▶ **Assignment**: Among the entries below, one stretch runs from the line that contains "scheme : Scheme" through the line that contains "inductive Refusal where". Repeat that stretch exactly, ends included, and only that.

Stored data
=====

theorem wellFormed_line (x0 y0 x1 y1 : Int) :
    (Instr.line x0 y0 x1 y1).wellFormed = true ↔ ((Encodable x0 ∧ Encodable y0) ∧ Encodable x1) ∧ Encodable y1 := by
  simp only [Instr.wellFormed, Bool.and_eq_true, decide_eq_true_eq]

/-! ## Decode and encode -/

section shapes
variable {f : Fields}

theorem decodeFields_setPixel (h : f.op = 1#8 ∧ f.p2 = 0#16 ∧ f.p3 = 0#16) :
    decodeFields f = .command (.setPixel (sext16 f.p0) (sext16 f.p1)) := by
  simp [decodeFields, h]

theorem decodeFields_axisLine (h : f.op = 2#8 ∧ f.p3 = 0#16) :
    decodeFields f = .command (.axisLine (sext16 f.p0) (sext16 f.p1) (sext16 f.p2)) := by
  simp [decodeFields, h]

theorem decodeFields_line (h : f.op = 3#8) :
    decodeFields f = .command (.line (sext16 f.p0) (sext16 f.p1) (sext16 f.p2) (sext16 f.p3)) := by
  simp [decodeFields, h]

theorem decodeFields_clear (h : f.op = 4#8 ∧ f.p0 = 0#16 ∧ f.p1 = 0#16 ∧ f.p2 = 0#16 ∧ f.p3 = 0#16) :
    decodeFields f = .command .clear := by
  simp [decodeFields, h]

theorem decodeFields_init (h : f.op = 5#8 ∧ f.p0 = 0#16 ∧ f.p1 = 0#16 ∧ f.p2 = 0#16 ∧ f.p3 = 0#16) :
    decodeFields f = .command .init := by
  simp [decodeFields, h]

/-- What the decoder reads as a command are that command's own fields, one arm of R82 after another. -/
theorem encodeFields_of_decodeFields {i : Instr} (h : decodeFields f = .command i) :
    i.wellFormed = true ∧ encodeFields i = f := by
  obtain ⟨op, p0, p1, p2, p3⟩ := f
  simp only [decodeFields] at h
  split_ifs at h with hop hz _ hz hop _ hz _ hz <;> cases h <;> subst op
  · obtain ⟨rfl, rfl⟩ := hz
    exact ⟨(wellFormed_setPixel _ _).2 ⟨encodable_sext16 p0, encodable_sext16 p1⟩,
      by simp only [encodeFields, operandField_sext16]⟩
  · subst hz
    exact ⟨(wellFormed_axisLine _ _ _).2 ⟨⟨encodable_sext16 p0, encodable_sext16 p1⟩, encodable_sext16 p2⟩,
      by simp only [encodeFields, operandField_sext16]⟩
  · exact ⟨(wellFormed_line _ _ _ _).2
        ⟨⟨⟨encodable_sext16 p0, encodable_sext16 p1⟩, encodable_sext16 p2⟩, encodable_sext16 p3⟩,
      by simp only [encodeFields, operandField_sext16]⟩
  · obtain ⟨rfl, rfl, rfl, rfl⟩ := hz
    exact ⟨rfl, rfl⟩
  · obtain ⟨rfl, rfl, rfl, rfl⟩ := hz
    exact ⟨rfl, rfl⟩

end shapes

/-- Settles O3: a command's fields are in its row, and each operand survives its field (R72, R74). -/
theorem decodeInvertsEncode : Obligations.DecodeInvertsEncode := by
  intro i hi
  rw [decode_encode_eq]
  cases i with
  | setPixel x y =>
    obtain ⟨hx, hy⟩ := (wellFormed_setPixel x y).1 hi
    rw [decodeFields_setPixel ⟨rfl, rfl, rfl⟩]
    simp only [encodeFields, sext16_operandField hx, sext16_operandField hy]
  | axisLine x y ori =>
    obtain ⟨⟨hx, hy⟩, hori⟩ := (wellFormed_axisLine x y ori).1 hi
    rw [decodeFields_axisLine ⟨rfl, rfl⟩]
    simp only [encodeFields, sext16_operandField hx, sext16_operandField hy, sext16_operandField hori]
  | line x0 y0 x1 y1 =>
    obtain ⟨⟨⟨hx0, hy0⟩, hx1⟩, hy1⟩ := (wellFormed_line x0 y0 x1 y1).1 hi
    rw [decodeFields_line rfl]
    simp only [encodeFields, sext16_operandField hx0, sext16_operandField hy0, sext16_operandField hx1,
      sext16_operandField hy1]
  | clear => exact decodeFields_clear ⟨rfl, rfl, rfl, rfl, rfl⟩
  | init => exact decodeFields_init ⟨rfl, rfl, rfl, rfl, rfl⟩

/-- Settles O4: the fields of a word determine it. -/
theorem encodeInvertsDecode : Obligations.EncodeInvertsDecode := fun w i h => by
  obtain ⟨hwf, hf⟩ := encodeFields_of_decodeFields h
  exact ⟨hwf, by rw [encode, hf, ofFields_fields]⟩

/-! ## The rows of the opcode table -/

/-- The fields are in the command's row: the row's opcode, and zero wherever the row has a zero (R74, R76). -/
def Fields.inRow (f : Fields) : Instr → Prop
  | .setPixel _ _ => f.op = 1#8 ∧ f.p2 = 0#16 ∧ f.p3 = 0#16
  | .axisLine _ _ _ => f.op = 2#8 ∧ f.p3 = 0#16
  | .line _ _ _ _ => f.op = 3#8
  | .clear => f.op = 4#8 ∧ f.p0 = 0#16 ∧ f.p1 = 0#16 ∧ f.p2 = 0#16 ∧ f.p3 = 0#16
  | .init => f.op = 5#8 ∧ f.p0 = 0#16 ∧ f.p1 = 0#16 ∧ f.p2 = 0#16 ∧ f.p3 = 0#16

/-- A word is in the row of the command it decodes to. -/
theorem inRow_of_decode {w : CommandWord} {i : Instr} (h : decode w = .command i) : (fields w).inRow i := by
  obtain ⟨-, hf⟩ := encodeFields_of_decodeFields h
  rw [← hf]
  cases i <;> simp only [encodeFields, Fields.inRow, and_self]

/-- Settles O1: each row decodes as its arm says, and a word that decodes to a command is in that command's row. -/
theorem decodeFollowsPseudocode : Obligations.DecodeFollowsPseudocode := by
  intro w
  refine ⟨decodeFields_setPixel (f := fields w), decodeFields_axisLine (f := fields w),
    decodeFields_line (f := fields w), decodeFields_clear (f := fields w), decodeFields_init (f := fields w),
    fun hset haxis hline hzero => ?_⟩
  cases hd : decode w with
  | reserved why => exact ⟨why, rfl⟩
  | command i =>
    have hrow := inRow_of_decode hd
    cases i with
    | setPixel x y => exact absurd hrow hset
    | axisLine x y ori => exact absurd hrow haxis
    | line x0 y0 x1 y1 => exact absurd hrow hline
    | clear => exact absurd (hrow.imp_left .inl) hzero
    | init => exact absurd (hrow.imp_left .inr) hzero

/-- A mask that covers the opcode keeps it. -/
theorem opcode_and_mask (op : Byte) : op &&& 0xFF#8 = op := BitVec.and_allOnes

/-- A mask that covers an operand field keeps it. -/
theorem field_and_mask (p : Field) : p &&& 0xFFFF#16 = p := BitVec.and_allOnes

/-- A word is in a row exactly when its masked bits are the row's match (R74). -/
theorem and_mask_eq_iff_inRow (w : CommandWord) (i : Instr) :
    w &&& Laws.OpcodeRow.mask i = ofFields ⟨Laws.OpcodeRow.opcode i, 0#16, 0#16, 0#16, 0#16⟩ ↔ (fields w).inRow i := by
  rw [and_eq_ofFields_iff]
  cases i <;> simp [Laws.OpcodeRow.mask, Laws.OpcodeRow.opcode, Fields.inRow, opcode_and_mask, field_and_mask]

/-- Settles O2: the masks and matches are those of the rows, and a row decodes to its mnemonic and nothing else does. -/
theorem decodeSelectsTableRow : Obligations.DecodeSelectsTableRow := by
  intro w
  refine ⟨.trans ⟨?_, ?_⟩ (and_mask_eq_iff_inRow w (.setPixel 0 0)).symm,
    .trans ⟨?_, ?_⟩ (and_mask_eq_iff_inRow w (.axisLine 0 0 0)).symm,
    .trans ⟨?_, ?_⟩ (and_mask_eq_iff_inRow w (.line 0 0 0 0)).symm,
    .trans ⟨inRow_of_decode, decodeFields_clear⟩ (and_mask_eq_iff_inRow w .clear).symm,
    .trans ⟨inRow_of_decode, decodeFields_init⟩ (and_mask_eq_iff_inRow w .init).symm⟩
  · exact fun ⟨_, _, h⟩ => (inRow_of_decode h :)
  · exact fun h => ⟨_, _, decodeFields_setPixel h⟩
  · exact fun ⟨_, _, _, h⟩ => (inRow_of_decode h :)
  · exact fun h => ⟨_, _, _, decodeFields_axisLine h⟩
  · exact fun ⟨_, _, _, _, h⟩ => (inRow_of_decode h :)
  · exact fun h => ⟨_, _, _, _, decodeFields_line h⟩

=====

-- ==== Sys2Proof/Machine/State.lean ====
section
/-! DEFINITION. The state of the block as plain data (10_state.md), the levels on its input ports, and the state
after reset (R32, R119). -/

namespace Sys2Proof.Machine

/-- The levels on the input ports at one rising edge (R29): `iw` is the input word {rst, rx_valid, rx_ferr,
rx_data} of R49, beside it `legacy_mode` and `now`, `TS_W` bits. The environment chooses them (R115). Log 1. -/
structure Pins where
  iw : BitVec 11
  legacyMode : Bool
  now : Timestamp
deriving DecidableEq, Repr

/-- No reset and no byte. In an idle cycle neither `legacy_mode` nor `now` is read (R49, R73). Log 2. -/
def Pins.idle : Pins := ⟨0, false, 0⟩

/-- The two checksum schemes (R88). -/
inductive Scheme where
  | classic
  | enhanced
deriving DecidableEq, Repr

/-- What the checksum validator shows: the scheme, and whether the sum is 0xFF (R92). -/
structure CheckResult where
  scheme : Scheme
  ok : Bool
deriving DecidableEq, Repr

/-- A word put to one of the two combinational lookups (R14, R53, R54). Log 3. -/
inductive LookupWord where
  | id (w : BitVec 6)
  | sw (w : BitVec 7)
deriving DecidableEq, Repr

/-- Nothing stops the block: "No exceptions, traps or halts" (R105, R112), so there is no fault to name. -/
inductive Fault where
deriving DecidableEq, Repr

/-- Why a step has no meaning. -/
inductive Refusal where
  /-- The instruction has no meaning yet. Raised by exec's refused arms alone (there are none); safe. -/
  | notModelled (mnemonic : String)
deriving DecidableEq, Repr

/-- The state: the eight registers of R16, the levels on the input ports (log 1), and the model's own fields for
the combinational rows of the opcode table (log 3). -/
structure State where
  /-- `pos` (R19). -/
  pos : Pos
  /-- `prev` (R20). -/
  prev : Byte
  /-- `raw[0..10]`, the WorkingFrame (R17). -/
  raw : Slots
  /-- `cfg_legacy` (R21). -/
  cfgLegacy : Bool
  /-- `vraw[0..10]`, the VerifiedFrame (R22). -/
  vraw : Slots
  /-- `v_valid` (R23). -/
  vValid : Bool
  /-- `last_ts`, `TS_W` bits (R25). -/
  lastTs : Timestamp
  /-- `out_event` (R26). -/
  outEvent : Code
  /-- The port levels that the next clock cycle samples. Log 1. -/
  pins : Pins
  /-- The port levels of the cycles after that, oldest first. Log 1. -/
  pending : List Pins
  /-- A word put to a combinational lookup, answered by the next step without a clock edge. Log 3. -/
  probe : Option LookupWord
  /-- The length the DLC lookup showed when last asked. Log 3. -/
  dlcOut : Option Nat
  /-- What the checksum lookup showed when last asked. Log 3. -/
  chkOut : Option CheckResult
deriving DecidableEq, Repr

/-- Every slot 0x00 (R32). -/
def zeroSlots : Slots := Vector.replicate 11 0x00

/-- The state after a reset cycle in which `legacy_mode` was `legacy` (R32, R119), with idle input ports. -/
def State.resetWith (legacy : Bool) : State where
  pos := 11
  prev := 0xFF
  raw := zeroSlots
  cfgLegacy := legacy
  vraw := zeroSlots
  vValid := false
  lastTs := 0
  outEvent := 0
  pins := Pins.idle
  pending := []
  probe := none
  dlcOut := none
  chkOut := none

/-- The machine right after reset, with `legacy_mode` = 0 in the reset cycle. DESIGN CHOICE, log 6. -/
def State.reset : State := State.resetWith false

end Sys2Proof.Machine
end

=====

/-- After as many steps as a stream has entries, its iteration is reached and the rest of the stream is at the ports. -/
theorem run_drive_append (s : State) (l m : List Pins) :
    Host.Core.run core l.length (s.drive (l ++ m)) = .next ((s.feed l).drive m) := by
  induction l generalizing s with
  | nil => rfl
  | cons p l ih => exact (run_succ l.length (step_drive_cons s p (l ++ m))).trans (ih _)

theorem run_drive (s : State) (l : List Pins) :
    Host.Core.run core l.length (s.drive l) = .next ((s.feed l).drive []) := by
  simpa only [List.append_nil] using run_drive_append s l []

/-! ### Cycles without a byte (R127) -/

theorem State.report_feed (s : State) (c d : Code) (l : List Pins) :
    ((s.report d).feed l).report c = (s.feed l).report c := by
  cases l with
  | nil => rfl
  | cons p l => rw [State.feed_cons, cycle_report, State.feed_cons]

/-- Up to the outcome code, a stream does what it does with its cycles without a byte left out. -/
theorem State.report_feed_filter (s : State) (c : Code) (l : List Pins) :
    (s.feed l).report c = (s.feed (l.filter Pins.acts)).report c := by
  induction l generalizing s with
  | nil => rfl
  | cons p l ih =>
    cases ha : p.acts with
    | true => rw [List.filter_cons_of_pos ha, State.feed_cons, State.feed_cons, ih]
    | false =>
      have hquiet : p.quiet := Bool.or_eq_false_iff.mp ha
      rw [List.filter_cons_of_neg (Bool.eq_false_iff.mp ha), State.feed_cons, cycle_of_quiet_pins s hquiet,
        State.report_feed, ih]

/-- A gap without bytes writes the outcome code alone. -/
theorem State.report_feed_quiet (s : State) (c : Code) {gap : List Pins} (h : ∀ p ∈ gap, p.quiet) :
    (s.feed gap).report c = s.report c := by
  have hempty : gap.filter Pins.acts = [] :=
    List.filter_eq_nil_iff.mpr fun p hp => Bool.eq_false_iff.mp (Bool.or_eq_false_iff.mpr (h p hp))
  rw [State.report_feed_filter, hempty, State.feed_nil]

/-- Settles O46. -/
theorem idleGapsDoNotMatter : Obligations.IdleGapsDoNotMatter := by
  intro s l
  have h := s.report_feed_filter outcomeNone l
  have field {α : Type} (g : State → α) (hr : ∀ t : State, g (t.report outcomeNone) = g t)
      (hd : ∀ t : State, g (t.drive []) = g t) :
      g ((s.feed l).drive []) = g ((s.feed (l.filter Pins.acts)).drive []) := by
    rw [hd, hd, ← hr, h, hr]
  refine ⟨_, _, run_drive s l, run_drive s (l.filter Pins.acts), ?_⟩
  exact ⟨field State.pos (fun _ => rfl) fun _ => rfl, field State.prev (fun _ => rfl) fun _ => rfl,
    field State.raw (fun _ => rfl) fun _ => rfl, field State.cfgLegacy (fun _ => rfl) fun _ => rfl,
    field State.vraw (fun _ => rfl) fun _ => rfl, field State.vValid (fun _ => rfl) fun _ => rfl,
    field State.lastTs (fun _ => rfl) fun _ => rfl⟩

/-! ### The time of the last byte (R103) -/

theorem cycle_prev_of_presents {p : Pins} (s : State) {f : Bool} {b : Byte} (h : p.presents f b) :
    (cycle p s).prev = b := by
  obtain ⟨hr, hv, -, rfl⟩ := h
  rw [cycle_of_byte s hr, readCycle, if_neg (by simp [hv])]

=====

▶ **Answer box**:
  scheme : Scheme
  ok : Bool
deriving DecidableEq, Repr

/-- A word put to one of the two combinational lookups (R14, R53, R54). Log 3. -/
inductive LookupWord where
  | id (w : BitVec 6)
  | sw (w : BitVec 7)
deriving DecidableEq, Repr

/-- Nothing stops the block: "No exceptions, traps or halts" (R105, R112), so there is no fault to name. -/
inductive Fault where
deriving DecidableEq, Repr

/-- Why a step has no meaning. -/
inductive Refusal where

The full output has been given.